Limited Liability Partnership

A limited liability partnership (LLP) is a form of business partnership that provides some legal protection for the partners. In a standard partnership, each partner is fully and personally liable for the debts and obligations of the business, even those incurred by other partners. In contrast, an LLP limits the legal and financial exposure of any specific partner to his or her specific investment in the partnership.

Key Benefits

While an LLP limits the personal liability of partners for the acts of other partners or the partnership as a whole, it continues to offer the partners many of the benefits of a traditional partnership.

  • An LLP is a pass- through business entity for federal tax purposes. Unlike a corporation, the partnership isn’t taxed on its income. Each partner is taxed for their personal share of the profits.
  • The governing document, the partnership agreement, and laws generally allow for greater management flexibility than usually allowed to a corporation.
  • The LLP has great discretion for allocating profits according to the various partnership agreements.

Barriers to Setting Up an LLP

In most cases, the biggest barrier to setting up a limited liability partnership will be the laws of the state. A few states don’t even allow the establishment of LLPs. Many states do, but even some of those limit LLP formation to certain types of businesses.

Where LLP formation is limited by business type, it’s generally reserved for professional firms, such as lawyers, accountants, consultants, and architects. Each state that limits LLPs to certain professions will clearly state the criteria, but they’re often professions that require some certification or licensing. In these types of business, each partner often works quite independently from the other partners, so it makes sense that the partners as a whole don’t want to bear legal or financial risk for the acts of other partners.

Limits

The partners’ legal liability isn’t absolute. First, the individual partners, due to the nature of their profession, often take professional liability insurance for any malpractice suits against them personally.
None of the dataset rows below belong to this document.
/-- MRAM, flash, firmware and journal (R442 to R454).  Counters of ECC are RC per bay. `ro` holds the partitions that are read-only by their
RO_MASK bit; `fwTrial` is TRIAL of the header in force, `trialRun` that the running image is on trial; `lostKeys` are keys whose copies both failed; `slot` holds the meter image slots; `eraseOpen` the sectors with an ERASE_START and no ERASE_DONE. -/
structure Store where
  spare : Nat := 768
  retired : Nat := 0
  ro : List Nat := []
  eccCorrected : Tbl Nat := []
  eccUncorrected : Tbl Nat := []
  lastCorrected : List Nat := []
  dramCorrected : List Nat := []
  journal : List JRec := []
  journalSeq : Nat := 0
  flashPresent : Bool := false
  flashOctal : Bool := false
  flashMib : Nat := 0
  flashRetired : List Nat := []
  fwActive : Nat := 0
  fwVersion : Nat × Nat := (0, 0)
  fwTrial : Bool := false
  trialRun : Bool := false
  lostKeys : List SealedKind := []
  fwStaged : Bool := false
  fwReturned : Bool := false
  trialFails : Nat := 0
  minVersion : Nat := 0
  headerSeq : Nat := 0
  stagedImage : Bytes := []
  slot : Tbl Bytes := []
  eraseOpen : List Nat := []
  eraseSuspended : Option Nat := none
  indeterminate : List Nat := []
  foundIndeterminate : Nat := 0
  sealOverflow : Bool := false
  roDue : Bool := false
  profileOverflow : Bool := false
  deriving DecidableEq, Repr

/-! ### Supply (18) -/

/-- Supply phases: no rail (below the rising lockout), rails starting (K0), running, SAVED (R471). -/
inductive Supply where
  | off | rails | running | saved
  deriving DecidableEq, Repr

/-- SUPPLY_STATUS (R475) and the supply's own state.  `vin` is the latest input reported, `islandFaults` counts island supply faults since the
start, `islandHeld` are islands kept off (R466), `sealLost` those whose seal state was zeroised, `stopped` is set by a stop
until the next reference edge and says whether VIN was lost and the system time of the cause, when valid (R174). -/
structure Power where
  supply : Supply := .off
  vin : Nat := 0
  pgood : Bool := false
  pf : Bool := false
  pfExtLow : Bool := false
  vinNearPf : Bool := false
  vinHigh : Bool := false
  saveOkLast : Bool := false
  saveCutLast : Bool := false
  saveCause : Nat := 0
  reverseSeen : Bool := false
  reversePulse : Bool := false
  thermWarn : Bool := false
  throttle : Bool := false
  buckLimit : BitVec 4 := 0
  railOut : BitVec 6 := 0
  islandFaults : Tbl Nat := []
  islandHeld : List Nat := []
  sealLost : List Nat := []
  resetLow : Bool := false
  stopped : Option (Bool × Option Nat) := none
  deriving DecidableEq, Repr

/-! ### Bring-up (19) -/

/-- The phases of the kiln (R478, R480): the reference edge has come, K1 to K6 completed, K2 to K6 begun (K3 and K4 begin together), DRAM trained. -/
structure Phases where
  started : Bool := false
  k1 : Bool := false
  k2Open : Bool := false
  k2 : Bool := false
  k3Open : Bool := false
  k3 : Bool := false
  k4 : Bool := false
  k5Open : Bool := false
  dramTrained : Bool := false
  k5 : Bool := false
  k6Open : Bool := false
  k6 : Bool := false
  deriving DecidableEq, Repr

/-- Kiln state: READY map (R490), the phases, the identity that runs, the test window (R482: entry, checks since, run, lost),
what pulses in K6 (source, data), and the BIST report (R493). `mode` is what MODE1 and MODE0 read at the reference edge; `startNs` the
elapsed time of K3's start; `restored` that the values come from a checkpoint (R133). -/
structure Kiln where
  ph : Phases := {}
  ready : BitVec 128 := 0
  halted : Bool := false
  mode : Nat := 0
  role : DevRole := .leaf
  devId : Nat := 0x3FE
  fwRunning : Nat := 0
  sealFw : Nat := 0
  startCount : Nat := 0
  winChecks : Nat := 0
  winRun : Nat := 0
  winLost : Bool := false
  windowWait : Bool := false
  refRc : Bool := false
  resetStart : Bool := false
  overflow : Bool := false
  restored : Bool := false
  reports : List (Nat × Nat) := []
  entries : List BistEntry := []
  doneUs : Tbl Nat := []
  startNs : Nat := 0
  mclkOn : Bool := false
  tilesFailed : List (Fin 72) := []
  frontFailed : BitVec 6 := 0
  footingFailed : BitVec 6 := 0
  wardens : BitVec 3 := 0
  dramRows : Nat := 0
  sramRepairs : Nat := 0
  slices : BitVec 64 := 0
  slicesTested : Nat := 0
  bistGroup : Nat := 0
  deriving DecidableEq, Repr

/-! ### Faults and dump (20) -/

/-- One section of a dump (R505, R506): TYPE, SCOPE, UNIT and length. -/
structure DumpSec where
  type : Nat
  scope : Nat
  unit : Nat
  len : Nat
  deriving DecidableEq, Repr

/-- A dump (R505): class, cause, SEQ, sample index and time of the decision, FLASH_ONLY, its sections in order. -/
structure Dump where
  cls : Nat
  cause : Nat
  seq : Nat
  index : Nat
  time : Nat
  timeInvalid : Bool
  flashOnly : Bool
  sections : List DumpSec
  deriving DecidableEq, Repr
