-- ==== Sys2Proof/Machine/Filters.lean ====
section
/-! DEFINITION. The filters and transforms of the metrology on streams of samples (R34, R64, R70, R74, R118).  A stream is a function of the course sample
number; coefficients the manual does not give are those of Config (log 14). -/

namespace Sys2Proof.Machine

/-- Σ tap i × x i for i < n. -/
def convolve (n : Nat) (tap x : Nat → Int) : Int := (List.range n).foldl (fun a i => a + tap i * x i) 0

/-! ### One decimator (R34) -/

/-- One captured bit through the four integrators: 1 stands for +1, 0 for -1 (R27). -/
def decBit (d : Dec) (b : Bool) : Dec :=
  let i1 := if b then d.i1 + 1 else d.i1 - 1
  let i2 := d.i2 + i1
  let i3 := d.i3 + i2
  let i4 := d.i4 + i3
  { d with i1 := i1, i2 := i2, i3 := i3, i4 := i4 }

/-- The bits of one course sample through the integrators, the first captured bit first. -/
def decIntegrate (d : Dec) (bits : BitVec 160) : Dec := (List.range 160).foldl (fun d i => decBit d (bits.getLsbD i)) d

/-- The four combs at the course rate, and the sinc4 output in 160^-4 into the line of the FIR. -/
def decComb (d : Dec) : Dec :=
  let y1 := d.i4 - d.c1
  let y2 := y1 - d.c2
  let y3 := y2 - d.c3
  let y4 := y3 - d.c4
  { d with c1 := d.i4, c2 := y1, c3 := y2, c4 := y3, line := (y4.toInt :: d.line).take 32 }

/-- One course sample of a decimator. -/
def decStep (bits : BitVec 160) (d : Dec) : Dec := decComb (decIntegrate d bits)

/-- The normalised raw output of the FIR in 2^-63 at a trim of `tau` in 2^-20 sample (R35, R38): within [-1, 1]. -/
def decOut (tau : Int) (d : Dec) : Int :=
  max (-(2 ^ 63)) (min (2 ^ 63) (roundDiv (2 * convolve 32 (Config.firTap tau) fun i => d.line.getD i 0) (160 ^ 4)))

/-! ### Linear-phase filters -/

/-- A linear-phase filter of 2 × h + 1 taps centred on course sample `u` of a stream whose samples lie `st` apart. -/
def centred (h st : Nat) (tap : Nat → Int) (x : Nat → Int) (u : Nat) : Int :=
  convolve (2 * h + 1) (fun i => tap (if i ≤ h then h - i else i - h)) fun i => if u + st * h < st * i then 0 else x (u + st * h - st * i)

/-- The zero-crossing filter's output at the latest course sample `u`, in 2^-125: it stands for the sample 31 before (R64). -/
def zcFiltered (st : Nat) (x : Nat → Int) (u : Nat) : Int := if u < 31 * st then 0 else centred 31 st Config.zcTap x (u - 31 * st)

/-! ### The voltage shifted by 90° (R70, R162) -/

/-- A voltage at 16 kS/s, at sample index `g`, rounded into Q1.63: its filter is as long as D_Q leaves. -/
def at16k (wide : Bool) (tap : Bool → Nat → Int) (x : Nat → Int) (g : Nat) : Int :=
  roundDiv (centred (if wide then 8 else 4) (if wide then 1 else 2) (tap wide) x (2 * g)) (2 ^ 62)

/-- An anti-symmetric FIR of 2 × h + 1 taps at 16 kS/s centred on sample index `j`, rounded into Q1.63. -/
def shift90 (h : Nat) (tap : Nat → Int) (x : Nat → Int) (j : Nat) : Int :=
  roundDiv (convolve (2 * h + 1) (fun i => if i < h then -tap (h - i) else if i = h then 0 else tap (i - h))
    fun i => if j + 4 * h < 4 * i then 0 else x (j + 4 * h - 4 * i)) (2 ^ 62)

/-- The bond's shifted voltage of index `j`: a 1,023-tap filter. -/
def shiftedBond (wide : Bool) (x : Nat → Int) (j : Nat) : Int := shift90 511 Config.shiftTap (at16k wide Config.decimateTap x) j

/-- The footing unit's: a 255-tap filter on samples truncated to Q1.23. -/
def shiftedFoot (wide : Bool) (x : Nat → Int) (j : Nat) : Int :=
  shift90 127 Config.footShiftTap (at16k wide Config.footDecimateTap fun u => (x u).ediv (2 ^ 40) * 2 ^ 40) j

/-! ### Sines and cosines -/

/-- π in 2^-128. -/
def piQ128 : Int := 0x3243F6A8885A308D313198A2E03707344

/-- Σ of the series of sine or cosine from a first term on, each next term by -x² / ((k + 1)(k + 2)); x² in 2^-128. -/
def trigSeries (x2 : Int) : Nat → Nat → Int → Int
  | 0, _, _ => 0
  | n + 1, k, t => t + trigSeries x2 n (k + 2) (-(roundDiv (t * x2) (2 ^ 128 * ((k + 1) * (k + 2)))))

/-- cos and sin of 2π × n / d in 2^-62. -/
def cosSin (n d : Nat) : Int × Int :=
  let q := (2 * (4 * (n % d)) + d) / (2 * d)
  let x := roundDiv (2 * piQ128 * ((4 * (n % d) : Nat) - (q * d : Nat) : Int)) (4 * d)
  let x2 := roundDiv (x * x) (2 ^ 128)
  let c := roundDiv (trigSeries x2 24 0 (2 ^ 128)) (2 ^ 66)
  let s := roundDiv (trigSeries x2 24 1 x) (2 ^ 66)
  match q % 4 with
  | 0 => (c, s)
  | 1 => (-s, c)
  | 2 => (-c, -s)
  | _ => (s, -c)

/-- Bin `k` of the transform of a list of samples in Q1.63, in 2^-50 of full scale. -/
def dftBin (n : Nat) (x : List Int) (k : Nat) : Cx :=
  let z := x.zipIdx.foldl (fun (a : Cx) e => let w := cosSin (k * e.2) n; ⟨a.re + e.1 * w.1, a.im - e.1 * w.2⟩) Cx.zero
  ⟨roundDiv z.re (2 ^ 75), roundDiv z.im (2 ^ 75)⟩

/-! ### Synchronous resampling (R74) -/

/-- The stream after the anti-alias filter, its delay removed, in Q1.63. -/
def antiAliased (st : Nat) (x : Nat → Int) (u : Nat) : Int := roundDiv (centred 95 st Config.aliasTap x u) (2 ^ 62)

/-- The stream at an instant of `num / den` course samples of the numbering: a 16-tap filter of 1,024 phases, linear between adjacent phases. -/
def resampled (st : Nat) (x : Nat → Int) (num den : Nat) : Int :=
  let d := den * st
  let n := num / d
  let f := num % d * 1024
  let ph := f / d
  let mu : Int := f % d
  roundDiv (convolve 16 (fun i => ((d : Int) - mu) * Config.resampleTap ph i + mu * Config.resampleTap (ph + 1) i)
    fun i => if n + i < 7 then 0 else x (st * (n + i - 7))) (2 ^ 62 * d)

/-- The 2,048 points of a window whose ends lie at `a` and `e` in 2^-17 sample index. -/
def windowPoints (st : Nat) (x : Nat → Int) (a e : Nat) : List Int :=
  (List.range 2048).map fun j => resampled st (antiAliased st x) (2048 * a + j * (e - a)) (2048 * 2 ^ 16)

end Sys2Proof.Machine
end

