/-- SEAL_FRAME_SEND (R260, R261): SEAL_BUSY is low and the next frame of the entry goes out, label then value; an accepted
frame ends EV0991.  The seal core must be in service. -/
def execSealFrameSend (s : State) : Host.Outcome State Fault Refusal :=
  if s.fault.sealOk && s.bill.dSent < 2 then
    let f := sealFrame s s.bill.dEntry s.bill.dLine
    .next ({ s with bill.frames := f :: s.bill.frames, bill.dLine := 1, bill.dSent := s.bill.dSent + 1 }.level 991 false)
  else .next s

/-- SEAL_BUSY_TIMEOUT (R260): SEAL_BUSY high for more than 1 s after a frame. -/
def execSealBusyTimeout (highMs : Nat) (s : State) : Host.Outcome State Fault Refusal :=
  if 1000 < highMs && !s.bill.frames.isEmpty then .next (s.level 991 true) else .next s

end Sys2Proof.Machine
end

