/-- EV0909 to EV0912: named in SOURCE_ORDER and not qualified. -/
def State.srcLevels (s : State) : State :=
  [1, 2, 3, 4].foldl (fun s c => s.level (908 + c) (s.srcOrder.contains c && !s.srcQualified c)) s

/-- The first qualified source in order, 0 when none is. -/
def State.bestSource (s : State) : Nat := ((s.srcOrder.filter s.srcQualified).head?).getD 0

/-- A source is taken, its control loop not yet locked (R209, R213). -/
def State.pickSource (s : State) (c : Nat) (off : Int) : State :=
  { s with time.source := c, time.locked := false, time.lastOffset := off }

/-- The grids of intervals start at their present place when time becomes valid or is set (R242, R243). -/
def State.regrid (s : State) : State := { s with bill.profGrid := s.profGridNow, bill.subGrid := s.subGridNow }

/-- A step that a source has caused and that waits is given up with the source (log 71). -/
def TimeChange.keeps : TimeChange → Bool
  | .step _ 1 _ => false
  | _ => true

def State.dropSourceSteps (s : State) : State := { s with time.due := s.time.due.filter TimeChange.keeps }

/-- Take a source (R212, R215): EV0908; an offset source is compared with STEP_LIMIT, or steps invalid time to its own. -/
def State.takeSource (s : State) (c : Nat) : State :=
  let s := if c = s.time.source then s else s.dropSourceSteps
  if c = s.time.source then s
  else if c = 0 then
    let e := s.estError
    let s := s.pulse 908
    if s.time.valid then s.enterHoldover e
    else ({ s with time.source := 0, time.locked := false, time.lastOffset := 0 }).startSlew 0
  else
    let s := (s.pulse 908).leaveHoldover
    let off := (s.src c).newest
    let s := s.pickSource c (if c = 4 then 0 else off)
    let s := s.modSrc c fun x => { x with lockRun := 0 }
    if c = 4 then s.startSlew 0
    else if !s.time.valid then
      if c = 3 then s else s.stepDue (-off) 1 c
    else s.removeOffset off c

/-- SOURCE_SELECT after a loss or a qualification (R212): a lost source gives way at once; with none, or while time is invalid, the first qualified one is
taken. -/
def State.selectSource (s : State) : State :=
  let s := s.srcLevels
  if s.time.source = 0 ∨ !s.time.valid ∨ !s.srcQualified s.time.source ∨ !s.srcOrder.contains s.time.source then s.takeSource s.bestSource
  else s

/-- SOURCE_PROMOTE (R212): a source earlier in the order, qualified for 10 s without a break. -/
def execSourcePromote (s : State) : Host.Outcome State Fault Refusal :=
  let earlier := s.srcOrder.takeWhile (· != s.time.source)
  match (earlier.filter fun c => s.srcQualified c && decide ((s.src c).since + 10 * second ≤ s.time.mono)).head? with
  | some c => if s.time.source = 0 then .next s else .next (s.takeSource c)
  | none => .next s

/-- A source is lost. -/
def State.loseSource (s : State) (c : Nat) : State := (s.modSrc c fun _ => {}).selectSource

/-- A source is qualified from now on. -/
def State.qualify (s : State) (c : Nat) : State :=
  if (s.src c).qualified then s else (s.modSrc c fun x => { x with qualified := true, since := s.time.mono }).selectSource

/-! ### Offset samples (R213) -/

def insertInt (x : Int) : List Int → List Int
  | [] => [x]
  | y :: t => if x ≤ y then x :: y :: t else y :: insertInt x t
def sortInts (l : List Int) : List Int := l.foldr insertInt []
def medianInt (l : List Int) : Int := (sortInts l).getD (l.length / 2) 0

/-- Does a sample differ from the median of the last 15 by more than 1 µs plus 4 times their median absolute deviation? -/
def outlier (h : List Int) (x : Int) : Bool :=
  let m := medianInt h
  let mad := medianInt (h.map fun y => ((y - m).natAbs : Int))
  decide (1000 + 4 * mad < ((x - m).natAbs : Int))

/-- r and r_hat after a sample: the loop's numbers are not given, so both are free values in the range of r (log 3). -/
def State.steerRate (s : State) : State :=
  let a := s.drawRate
  let b := a.2.drawRate
  { b.2 with time.rate := a.1, time.rHat := b.1 }

/-- An accepted sample: LOCKED, the last offset, the rate loop; one that restarts the history is compared with STEP_LIMIT (R215). -/
def State.acceptSample (s : State) (c : Nat) (off : Int) (restart : Bool) : State :=
  let s := s.modSrc c fun x =>
    { x with newest := off, hist := if restart then [off] else (off :: x.hist).take 15,
             accepted := if restart then 1 else x.accepted + 1, rejects := 0,
             lockRun := if off.natAbs < 1000 then x.lockRun + 1 else 0 }
  if s.time.source = c then
    let locked := if 10000 < off.natAbs then false else s.time.locked || 16 ≤ (s.src c).lockRun
    let s := ({ s with time.lastOffset := off, time.locked := locked }).steerRate
    if restart && s.time.valid then s.removeOffset off c else s
  else s

/-- OFFSET_SAMPLE_ACCEPT (R213): accepted, or rejected with EV0913; the eighth consecutive rejection is accepted instead. -/
def State.offsetSample (s : State) (c : Nat) (off : Int) : State :=
  let x := s.src c
  if 15 ≤ x.accepted && outlier x.hist off then
    if 8 ≤ x.rejects + 1 then s.acceptSample c off true
    else (s.modSrc c fun x => { x with rejects := x.rejects + 1 }).pulse 913
  else s.acceptSample c off false
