/-- Run a bond of two in DUPLEX: F1 (R161, R173). -/
def State.toDuplex (s : State) (k : Nat) : State :=
  if (s.bond k).st == .duplex then s.modBond k fun b => { b with sub := none }
  else (s.modBond k fun b => { b with st := .duplex, sub := none }).f1 0

/-- A substitution starts at s_d from the next source, or the bond runs in DUPLEX (R156, R157, R177). -/
def State.startSubst (s : State) (k sd : Nat) : State :=
  if s.wardensUp < 2 || s.fault.f4 then s.toDuplex k
  else match s.source with
  | none => s.toDuplex k
  | some (t, p) =>
    let sc := sd + p
    let sj := sc + (if s.courseWideNow k then 188 else 60)
    ((s.takeTile k t).modBond k fun b => { b with st := .substituting, sub := some ⟨t, sd, sc, sj, false, false, false⟩ }).tilesSettle

/-- A tile picked for a bond, or rebuilding one, that is not going to be a member: a ledger tile that has not left stays, any other is a WARM grout (R160, R169). -/
def State.releaseTile (s : State) (t : Nat) : State :=
  s.modTile t fun x =>
    if x.leave == some .toBond then { x with leave := none, course := none }
    else if x.st == .joining || x.st == .active then { x with st := .warm, role := .grout, course := none } else x

/-- Take three sources, or two, for a rebuild (R165); the index by which the slowest is prepared. -/
def State.pickTiles : Nat → Nat → State → List Nat × Nat × State
  | 0, _, s => ([], 0, s)
  | n + 1, k, s =>
    match s.source with
    | none => ([], 0, s)
    | some (t, p) =>
      let r := State.pickTiles n k (s.takeTile k t)
      (t :: r.1, max p r.2.1, r.2.2)

/-- The members a rebuild finds for a course: those that are there and sources for the rest; with fewer than two nothing is taken and the course stays
on footing (R165). -/
def State.gather (s : State) (k index : Nat) (own : List Nat) (ownReady : Nat) (st : BondState) : State :=
  let r := State.pickTiles (3 - own.length) k s
  if 2 ≤ own.length + r.1.length then
    (r.2.2.modBond k fun b =>
      { b with st := st, members := own ++ r.1, readyAt := index + max ownReady r.2.1, rebuildAt := none, atStart := false }).tilesSettle
  else
    ((own.foldl State.releaseTile s).modBond k fun b => { b with st := .footing, members := [], rebuildAt := none, atStart := false }).tilesSettle

/-- A rebuild begins: three members, or two (R165); with fewer the course stays on footing. -/
def State.startRebuild (s : State) (k index : Nat) : State :=
  if s.wardensUp < 2 || s.fault.f4 then s else s.gather k index [] 0 .footing

/-- A source became available (R161, R165): bonds in DUPLEX substitute, courses on footing rebuild, but for a course `but` that has just let it go. -/
def State.tryBondsBut (s : State) (but : Nat) : State :=
  (List.range 6).foldl (fun (s : State) k =>
    let b := s.bond k
    if k = but then s
    else match b.st with
    | .duplex => if b.sub.isNone && s.source.isSome then s.startSubst k s.time.index else s
    | .footing => if b.members.isEmpty && !b.latched && courseEnabled s.cfg.active k && s.kiln.ph.k4 then s.startRebuild k s.time.index else s
    | _ => s) s

def State.tryBonds (s : State) : State := s.tryBondsBut 6

/-- A decision is over (R498): a warden whose vote differed from the common vote of the other two, or was absent, in 3 consecutive decisions
is reset by their votes. -/
def State.wardenVotes (s : State) (votes : List (Fin 3)) : State :=
  let yes (w : Nat) : Bool := votes.any (·.val == w)
  if s.fault.wardenOut != 0 || s.fault.wardenReset != 0 then s
  else
    let n (w : Nat) : Nat :=
      if yes ((w + 1) % 3) == yes ((w + 2) % 3) && yes w != yes ((w + 1) % 3) then s.fault.voteMiss.getD w 0 + 1 else 0
    { s with fault.voteMiss := (List.range 3).map fun w => if 3 ≤ n w then 0 else n w,
             fault.wardenReset := BitVec.ofNat 3 (bitsNat ((List.range 3).map fun w => decide (3 ≤ n w))) }

/-- SUBST_WARDEN_VOTE (R157): two votes of wardens in service let the substitution run; at s_d + 3 without them the bond continues in
DUPLEX. -/
def execSubstWardenVote (k : Fin 6) (votes : List (Fin 3)) (s : State) : Host.Outcome State Fault Refusal :=
  match (s.bond k).sub with
  | some x =>
    if x.voted then .next s
    else
      let n := ((List.range 3).filter fun w => !s.fault.wardenOut.getLsbD w && !s.fault.wardenReset.getLsbD w && votes.any (·.val == w)).length
      if 2 ≤ n && decide (x.sd + 1 ≤ s.time.index ∧ s.time.index ≤ x.sd + 3) then
        .next ((s.wardenVotes votes).modBond k fun b => { b with sub := some { x with voted := true } })
      else if x.sd + 3 ≤ s.time.index then
        .next (((((s.wardenVotes votes).releaseTile x.tile).toDuplex k).tilesSettle).tryBondsBut k).tileLevelsNow
      else .next s
  | none => .next s

/-- SUBST_CHECKPOINT (R158 step 3): the image is the state after sample s_c - 1. -/
def execSubstCheckpoint (k : Fin 6) (s : State) : Host.Outcome State Fault Refusal :=
  match (s.bond k).sub with
  | some x =>
    if x.voted && (s.tile x.tile).st == .joining && decide (x.sc ≤ s.time.index + 1) then
      .next (s.modBond k fun b => { b with sub := some { x with frozen := true } })
    else .next s
  | none => .next s

/-- SUBST_IMAGE_ARRIVED (R158 step 4). -/
def execSubstImageArrived (k : Fin 6) (s : State) : Host.Outcome State Fault Refusal :=
  match (s.bond k).sub with
  | some x => if x.frozen then .next (s.modBond k fun b => { b with sub := some { x with image := true } }) else .next s
  | none => .next s

/-- JOINING_TILE_REJECT (R159): fenced, F0; the sequence restarts with the next source. -/
def State.rejectJoining (s : State) (k index : Nat) : State :=
  match (s.bond k).sub with
  | some x => ((s.fence x.tile).f0.startSubst k index).tileLevels index s.time.ns
  | none => s

/-- SUBST_JOIN (R158 step 6, R159): from s_j on the joining tile votes; it runs between the boundaries s_j - 1 and s_j. -/
def execSubstJoin (k : Fin 6) (reached : Bool) (s : State) : Host.Outcome State Fault Refusal :=
  match (s.bond k).sub with
  | some x =>
    if x.voted && decide (x.sj ≤ s.time.index + 1) then
      let index := max x.sj s.time.index
      if x.frozen && x.image && reached then
        let s := s.modTile x.tile fun y => { y with role := .metrology, st := .active, course := some k.val }
        let s := s.modBond k fun b =>
          { b with st := .triplex, members := b.members ++ [x.tile], alloc := b.members ++ [x.tile], sub := none }
        .next (s.tileLevels index (s.time.ns + (index - s.time.index) * 15625))
      else .next (s.rejectJoining k index)
    else .next s
  | none => .next s

/-! ### Falls and returns (R164 to R166) -/

/-- Voltage sets that a course carries. -/
def courseVsets (ks : KeySet) (k : Nat) : List Nat := (enabledVsets ks).filter fun v => vsCourse ks v == some k

/-- Metering points that a course carries. -/
def courseMps (ks : KeySet) (k : Nat) : List Nat := (enabledMps ks).filter fun m => mpCourse ks m == some k

/-- The voltage sets whose windows hold a course's values: those it carries and those its metering points name (R85). -/
def windowVsets (ks : KeySet) (k : Nat) : List Nat :=
  (enabledVsets ks).filter fun v => vsCourse ks v == some k || (mpsOf ks v).any fun m => mpCourse ks m == some k

/-- The window in progress of every set that holds a course's values closes at a boundary, at which the course falls to footing or returns (R85, R545). -/
def State.cutWindows (s : State) (k : Nat) (b : Bnd) : State :=
  (windowVsets s.cfg.active k).foldl (fun (s : State) v =>
    match (s.vs v).win with
    | some w => if w.start.u < b.u then s.closeWindow v b true [k] else s
    | none => s) s

/-! ### Buckets of indexes already counted (R174) -/

/-- The first bucket into which the courses of a run place an index; 7 with none. -/
def firstBucket (l : List (Nat × Nat × Nat)) : Nat := l.foldl (fun m e => min m e.2.1) 7

/-- Move `n` indexes of a run to another bucket of course `k`: the course's counters, and the device's where its first bucket changes. -/
def Avail.shift (k n : Nat) (old new : List (Nat × Nat × Nat)) (a : Avail) : Avail :=
  match old.lookup k, new.lookup k with
  | some (x, _), some (y, _) =>
    let dev := (List.range 8).map fun i =>
      a.device.getD i 0 + (if i = firstBucket new ∧ i < 7 then n else 0) - (if i = firstBucket old ∧ i < 7 then n else 0)
    { a with device := dev, course := Tbl.upd 0 (Tbl.upd 0 a.course (7 * k + x) (· - n)) (7 * k + y) (· + n) }
  | _, _ => a

/-- The part of a run before `i`, if any, and the rest. -/
def AvRun.split (i : Nat) (r : AvRun) : List AvRun :=
  if r.first < i ∧ i < r.first + r.count then [{ r with first := i, count := r.first + r.count - i }, { r with count := i - r.first }] else [r]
In addition, each partner has a duty of care towards the partnership. The partnership agreement will set out the specific duties and obligations of the partners. If a partner breaches the partnership agreement, he or she can be held liable by the LLP itself for breaching his or her duty of care.

Finally, some states only allow the LLP to protect its partners against negligence claims. However, the LLP partners can still be held liable for contracts made by the LLP or for intentional wrongs committed under its auspices.

Set Up

In order to set up an LLP, the partners need to draft a limited liability partnership agreement. It must then be registered with the proper state authority. To register, the LLP must have received a federal Employer Identification Number and have chosen a legally appropriate name. State naming laws will vary, but the partnership must always include “LLP” in its name.